Galway Mountain Rescue Team under threat with loss of city base

The Galway Mountain Rescue Team faces extinction as it is set to lose its vehicle base at UHG and the ending of the Government funding scheme to pay insurance costs.

The alarming news was conveyed to members of the GMRT recently and has led to calls from Galway politicians for funding and a new base for the organisation, including a new base to be located at Leisureland, Lough Rusheen Park, or the former Galway Airport.

The base at UHG has allowed the GMRT a parking facility for its vehicles and a location from which it can respond to Garda requests to assist people injured or lost on the county’s hills and mountains. The base is also used to store equipment and train its 34 volunteers who give of their services all-year-round, seven days a week.

However construction work is due to take place at the site of the base, meaning the facility will no longer be available and there is no alternative location at present.

“With no location to assemble and depart from, this degrades the potential of our emergency response,” said a spokesperson for the GMRT. “Simply put, a team base is needed.”

The cost of such a base is estimated to be €50,000. The GMRT is now calling on members, supporters, and the public to contact and lobby city and county councillors to pledge funding for the GMRT in the upcoming local authority budgets. To support its case the team cites the conclusion of a 2012 report on the GMRT by the umbrella body, Mountain Rescue Ireland:

“The lack of a base facility with sufficient space to store, inspect, dry and maintain rescue equipment and to properly house team vehicles is a serious impediment in providing a safe and efficient rescue service.
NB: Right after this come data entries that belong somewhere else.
-- ==== Sys2Proof/Machine/FlashVerbs.lean ====
section
/-! DEFINITION. The FLASH verbs and the firmware update: class 4 messages, staging, verification and the FW verbs (R321, R322,
R361-R363, R372-R382). -/

namespace Sys2Proof.Machine

/-- A code-flash job that holds its session until its response (R300, R326). -/
def flashWork (s : State) (k : Sess) (use : CflUse) : State × Reply := workOn s k .flashJob (fun s => startJob s use (some k))

/-! ## FLASH (R321, R361-R363) -/

def OptSel.text : OptSel → String
  | .a => "A"
  | .b => "B"
  | .dflt => "DEFAULT"

/-- The bank that `bank=` shows: the running one, or BANK while none runs (R322). -/
def shownBank (s : State) : Bank := if s.aon.noFirmware then s.aon.opt.bank else s.aon.bank

def flashVerb (k : Sess) : Verb :=
  verb k .view false anyState (fun _ => []) (fun s =>
    okAns s
      [("opt", .kw s.aon.optSel.text), ("optseq", .nat s.aon.optSeq), ("bank", .kw (bankText (shownBank s)))
      , ("prot", .kw (if s.cfl.latch then "UNLOCKED" else "LOCKED")), ("cfgfree", .size (cfgFree s)), ("maxpulse", .nat s.cfl.maxpulse)
      , ("warn8", .nat s.cfl.warn8)])

/-- The fields as the copy holds them that the next load selects (R72). -/
def flashOptVerb (k : Sess) : Verb :=
  verb k .view false anyState (fun _ => []) (fun s =>
    let r := optRecord s
    okAns s ([("magic", Val.hex 8 (leAt r 0 4)), ("format", Val.nat (leAt r 4 2)), ("seq", Val.nat (leAt r 8 4))] ++
      optOrder.map (fun f => (optName f, Val.nat (optGet r f))) ++ [("crc", Val.hex 8 (leAt r 0xFC 4))]))

/-- The session has no unlock (R362). -/
def noUnlock (s : State) (k : Sess) : Bool := !(getSes s k).unlock

/-- The refusals of one option value, in the order of the line: out of range, a reserved code, a floor that falls. -/
def optValue (s : State) (p : OptKey × Nat) : List (Bool × Nat) :=
  [(optMax p.1 < p.2, 101), (optReserved p.1 p.2, 108), (p.1 = .arbFloor && p.2 < optGet (optRecord s) .arbFloor, 101)]

def flashOptSetVerb (k : Sess) (keys : List (OptKey × Nat)) : Verb :=
  verb k .keep false [SV, FT]
    (fun s => keys.flatMap (optValue s) ++ [(s.aon.opt.optWp && noUnlock s k, 209), (optFull s, 402)])
    (fun s => flashWork s k (.optSet keys))

/-- Seconds of a backoff, rounded up. -/
def waitSeconds (now until_ : Nat) : Nat := ceilDiv (until_ - now) 1000000

/-- FLASH UNLOCK (R362, R363): CFL compares; wrong passwords are counted over all sessions. -/
def tryPassword (s : State) (k : Sess) (pwd : List Byte) : State × Reply :=
  let b := s.aon.pwd
  if 8 ≤ b.fails then err s 208 [("wait", .kw "POWER")]
  else if s.aon.us < b.until_ then err s 208 [("wait", .nat (waitSeconds s.aon.us b.until_))]
  else if pwd = s.cfl.pwd then
    let s := { s with aon := { s.aon with pwd := { fails := 0, until_ := 0 } } }
    okAns (relatch (setSes s k (fun q => { q with unlock := true }))) [("prot", .kw "UNLOCKED")]
  else err { s with aon := { s.aon with pwd := { fails := b.fails + 1, until_ := s.aon.us + 2 ^ b.fails * 1000000 } } } 207

def flashUnlockVerb (k : Sess) (pwd : List Byte) : Verb :=
  verb k .keep false [SV, FT] (fun _ => [(pwd.length ≠ 16, 101)]) (fun s => tryPassword s k pwd)

def flashLockVerb (k : Sess) : Verb :=
  verb k .keep false anyState (fun _ => []) (fun s => okAns (dropUnlock s k) [("prot", .kw "LOCKED")])

def flashProtectVerb (k : Sess) (first last state : Nat) : Verb :=
  verb k .keep false [SV, FT]
    (fun s => [(447 < first, 101), (447 < last || last < first, 101), (1 < state, 101), (noUnlock s k, 209)])
    (fun s => flashWork s k (.protect first last (state = 1)))

def flashPasswordVerb (k : Sess) (pwd : List Byte) : Verb :=
  verb k .keep false [SV, FT] (fun s => [(pwd.length ≠ 16, 101), (noUnlock s k, 209)]) (fun s => flashWork s k (.password pwd))

def flashScrubVerb (k : Sess) (region : Nat) : Verb :=
  verb k .keep false [SV, FT] (fun _ => [(5 < region, 101)]) (fun s => flashWork s k (.scrub region))

def execFlash (k : Sess) (s : State) : Out := .next (onVerb s k (.flash k) false (flashVerb k))
def execFlashOpt (k : Sess) (s : State) : Out := .next (onVerb s k (.flashOpt k) false (flashOptVerb k))
def execFlashOptSet (k : Sess) (keys : List (OptKey × Nat)) (s : State) : Out :=
  .next (onVerb s k (.flashOptSet k keys) false (flashOptSetVerb k keys))
def execFlashUnlock (k : Sess) (pwd : List Byte) (s : State) : Out := .next (onVerb s k (.flashUnlock k pwd) false (flashUnlockVerb k pwd))
def execFlashLock (k : Sess) (s : State) : Out := .next (onVerb s k (.flashLock k) false (flashLockVerb k))
def execFlashProtect (k : Sess) (first last state : Nat) (s : State) : Out :=
  .next (onVerb s k (.flashProtect k first last state) false (flashProtectVerb k first last state))
def execFlashPassword (k : Sess) (pwd : List Byte) (s : State) : Out :=
  .next (onVerb s k (.flashPassword k pwd) false (flashPasswordVerb k pwd))
def execFlashScrub (k : Sess) (region : Nat) (s : State) : Out := .next (onVerb s k (.flashScrub k region) false (flashScrubVerb k region))

/-! ## Headers (R372, R384) -/

/-- The header that a queued job is about to open a staging with. -/
def openingHeader (s : State) : Option (List Byte) :=
  s.cfl.jobs.findSome? (fun j => match j.use with
    | .openStaging h => some h
    | _ => none)

/-- What becomes of a complete header. -/
inductive HdrResult | rejected (r : Reason) | opens | resumes | busy
  deriving DecidableEq, Repr

def judgeHeader (s : State) (h : List Byte) : HdrResult :=
  match hdrReason s h with
  | some r => .rejected r
  | none =>
    match openingHeader s with
    | some o => if hdrId o = hdrId h then .resumes else .busy
    | none =>
      match stageOf s with
      | .idle | .failed => .opens
      | _ => if hdrId (hdrOf s (targetBank s)) = hdrId h then .resumes else .busy

/-- The fields of a header that resumes a staging. -/
def resumeFields (s : State) (h : List Byte) : List (String × Val) :=
  match openingHeader s with
  | some _ => [("stage", .kw "RECEIVING"), ("ver", .kw (hdrVer h)), ("total", .nat (hdrTotal h))]
  | none => stageFields s

/-- A header that a session completes. Acceptance and rejection send a RECEIPT (R375). -/
def sessionHeader (s : State) (k : Sess) (h : List Byte) : State × Reply :=
  match judgeHeader s h with
  | .rejected r => err (sendReceipt (setReason s r)) 110 [("reason", .kw r.text)]
  | .opens => flashWork s k (.openStaging h)
  | .resumes => okAns (sendReceipt s) (resumeFields s h)
  | .busy => err s 315

/-- Class 4 reaches the firmware in LISTEN and ACTIVE (R375). -/
def hearsClass4 (s : State) : Bool := s.mg.running && isOn s 5 && (s.shb.mode = .listen || s.shb.mode = .active)

/-- HEADER (R372, R375, R384). -/
def execHeader (src : NodeId) (bytes : List Byte) (s : State) : Out :=
  .next (if !hearsClass4 s || bytes.length ≠ 512 then s
    else
      let s := { s with store := { s.store with distributor := some src } }
      match judgeHeader s bytes with
      | .rejected r => sendReceipt (setReason s r)
      | .opens => startJob s (.openStaging bytes) none
      | .resumes => sendReceipt s
      | .busy => sendReceipt (setReason s .busy))

/-! ## Splints (R373, R374, R377) -/

/-- Splints are accepted: the stage is RECEIVING, and no abort is on its way. -/
def receiving (s : State) : Bool :=
  stageOf s = .receiving && !(s.cfl.jobs.any (fun j => match j.use with
    | .abort => true
    | _ => false))

def splintIndex (b : List Byte) : Nat := leAt b 4 2
def splintLen (b : List Byte) : Nat := leAt b 6 2

/-- LEN of a splint of the staged image. -/
def splintDue (s : State) (idx : Nat) : Nat :=
  let h := hdrOf s (targetBank s)
  if idx + 1 < hdrTotal h then 4096 else hdrLen h - 4096 * (hdrTotal h - 1)

/-- The checks of R374 in order, of the index that the transport gave. -/
def splintReason (s : State) (idx : Nat) (b : List Byte) : Option Reason :=
  let h := hdrOf s (targetBank s)
  let i := splintIndex b
  if leAt b 0 4 ≠ 0x5A53504C ∨ bytesAt b 8 8 ≠ hdrId h then some .image
  else if hdrTotal h ≤ i ∨ i ≠ idx then some .index
  else if splintLen b ≠ splintDue s i ∨ b.length ≠ 32 + splintLen b then some .length
  else if bytesAt b 16 16 ≠ (Config.hmacSha384 (splintKey h) (b.take 16 ++ b.drop 32)).take 16 then some .mac
  else none

/-- The splint is in the bank, or on its way into it (R326). -/
def splintHeld (s : State) (idx : Nat) : Bool :=
  received s idx || s.cfl.jobs.any (fun j => match j.use with
    | .splint i _ => i = idx
    | _ => false)

def countDiscard (s : State) : State := { s with store := { s.store with classDiscards := s.store.classDiscards + 1 } }

/-- SPLINT (R374, R375): what is not accepted is counted. -/
def execSplint (_src : NodeId) (tag : BitVec 10) (bytes : List Byte) (s : State) : Out :=
  .next (if !hearsClass4 s then s
    else if !receiving s then setReason (countDiscard s) .noHeader
    else
      let s := { s with store := { s.store with receiptDue := true } }
      match splintReason s tag.toNat bytes with
      | some r => setReason (countDiscard s) r
      | none => if splintHeld s tag.toNat then countDiscard s else startJob s (.splint tag.toNat (bytes.drop 32)) none)

/-- A splint that a session completes. -/
def sessionSplint (s : State) (k : Sess) (idx : Nat) (b : List Byte) : State × Reply :=
  match splintReason s idx b with
  | some r => err s 111 [("reason", .kw r.text)]
  | none => if splintHeld s idx then okAns s [("dup", .nat 1)] else flashWork s k (.splint idx (b.drop 32))

/-- RECEIPT_TIMER (R375). -/
def execReceiptTimer (s : State) : Out := .next (if s.mg.running ∧ s.store.receiptDue then sendReceipt s else s)

def isVerdict (j : CflJob) : Bool :=
  match j.use with
  | .verdict _ => true
  | _ => false

/-- IMAGE_VERIFICATION_DONE (R379): the digest, the tag and the floor. -/
def execImageVerificationDone (s : State) : Out :=
  .next (if s.mg.running = true ∧ stageOf s = .complete ∧ !(s.cfl.jobs.any isVerdict) then
    let b := targetBank s
    startJob s (.verdict (bodyDigestOk s b && bodyTagOk s b && floorOf s ≤ hdrSvn (hdrOf s b))) none
  else s)

/-! ## FW (R322, R380, R382) -/

/-- Runs of numbers as closed ranges. -/
def toRanges : List Nat → List (Nat × Nat)
  | [] => []
  | a :: t =>
    match toRanges t with
    | (b, c) :: u => if a + 1 = b then (a, c) :: u else (a, a) :: (b, c) :: u
    | [] => [(a, a)]

/-- Ranges of splints not received, from an index on. -/
def missingFrom (s : State) (start : Nat) : List (Nat × Nat) :=
  if stageOf s = .idle then []
  else toRanges ((List.range (stagedTotal s)).filter (fun i => start ≤ i && !received s i))

def rangesVal (l : List (Nat × Nat)) : Val := if l = [] then .kw "none" else .ranges l

def fwVerb (k : Sess) : Verb :=
  verb k .view false anyState (fun _ => []) (fun s =>
    let st := stageOf s
    let idle : Bool := st = .idle
    let ver := if idle then (if s.aon.noFirmware then "none" else hdrVer (hdrOf s s.aon.bank)) else hdrVer (hdrOf s (targetBank s))
    okAns s
      [("stage", .kw st.text), ("ver", .kw ver), ("got", .nat (if idle then 0 else stagedGot s))
      , ("total", .nat (if idle then 0 else stagedTotal s)), ("floor", .nat (floorOf s)), ("bank", .kw (bankText (shownBank s)))])

def fwMissingVerb (k : Sess) (start : Option Nat) : Verb :=
  verb k .view false anyState
    (fun _ => [(match start with
      | some n => 895 < n
      | none => false, 101)])
    (fun s =>
      let l := missingFrom s (start.getD 0)
      okAns s [("missing", rangesVal (l.take 256)), ("more", flagVal (256 < l.length))])

/-- A header in pieces (R314): the 512th byte completes it. -/
def fwPutHdrVerb (k : Sess) (off : Nat) (data : List Byte) : Verb :=
  verb k .keep false [SV, PK, FT]
    (fun s => [(pieceLen data || 512 < off + data.length, 101), (pieceOut s k .header off, 113)])
    (fun s =>
      let s := stagePiece s k .header off data
      let h := staged s k .header
      if h.length < 512 then okAns s [("off", .nat off), ("len", .nat data.length)]
      else sessionHeader (setStaged s k .header []) k h)

/-- The length at which a staged splint is whole: the one its own header states, at most 4128. -/
def splintWhole (b : List Byte) : Bool := 8 ≤ b.length && min (32 + splintLen b) 4128 ≤ b.length

def fwPutVerb (k : Sess) (idx off : Nat) (data : List Byte) : Verb :=
  verb k .keep false [SV, PK, FT]
    (fun s => [(!receiving s, 313), (895 < idx, 101), (pieceLen data, 101), (pieceOut s k (.splint idx) off, 113)])
    (fun s =>
      let s := stagePiece s k (.splint idx) off data
      let b := staged s k (.splint idx)
      if splintWhole b then sessionSplint (setStaged s k (.splint idx) []) k idx b
      else okAns s [("off", .nat off), ("len", .nat data.length)])

def fwActivateVerb (k : Sess) : Verb :=
  verb k .keep false [SV, PK, SA, RS, FT] (fun _ => [])
    (fun s =>
      match stageOf s with
      | .idle => err s 313
      | .receiving => err s 314 [("missing", rangesVal ((missingFrom s 0).take 256))]
      | .failed => err s 505
      | .complete => workOn s k .activate (fun s => { s with store := { s.store with verifyWaiters := s.store.verifyWaiters ++ [k] } })
      | .verified | .activating => workOn s k .activate (fun s => pump (activateReq s k)))

def fwAbortVerb (k : Sess) : Verb :=
  verb k .keep false [SV, PK, FT] (fun _ => []) (fun s =>
    if stageOf s = .idle then okAns s [("stage", .kw "IDLE")] else flashWork s k .abort)

def execFw (k : Sess) (s : State) : Out := .next (onVerb s k (.fw k) true (fwVerb k))
def execFwMissing (k : Sess) (start : Option Nat) (s : State) : Out := .next (onVerb s k (.fwMissing k start) true (fwMissingVerb k start))
def execFwPutHdr (k : Sess) (off : Nat) (data : List Byte) (s : State) : Out :=
  .next (onVerb s k (.fwPutHdr k off data) true (fwPutHdrVerb k off data))
def execFwPut (k : Sess) (idx off : Nat) (data : List Byte) (s : State) : Out :=
  .next (onVerb s k (.fwPut k idx off data) true (fwPutVerb k idx off data))
def execFwActivate (k : Sess) (s : State) : Out := .next (onVerb s k (.fwActivate k) true (fwActivateVerb k))
def execFwAbort (k : Sess) (s : State) : Out := .next (onVerb s k (.fwAbort k) false (fwAbortVerb k))

end Sys2Proof.Machine
end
A dedicated rescue base is a pressing requirement, which impacts across a range of sectors including giving necessary assistance to visitors in Connemara and the national park and supporting an adequate wilderness emergency response generally.”

Support for a new base has come from Reform Alliance senator Fidelma Healy-Eames, who is calling on the Minister for Transport Leo Vradkar to liaise with the Galway city and county councils, on this issue.

Sinn Féin’s Galway City West candidate Cathal Ó Conchúir is calling for “all political groups in Galway” to secure funding and basic infrastructure so the GMRT “may continue its Trojan work across the county”.

Mr Ó Conchúir is calling on the Galway City Council to look at providing facilities on a permanent basis at Leisureland or Lough Rusheen Park, alternatively at Galway Airport.

“It would be ideal if Galway Mountain Rescue could be housed on the western side of the city as most of the upland areas are on the western side of the county,” he said. “However an immediate solution would be to house GMRT at the former Galway Airport facility where there are plenty of empty buildings which might be used as a facility for Galway Mountain Rescue.”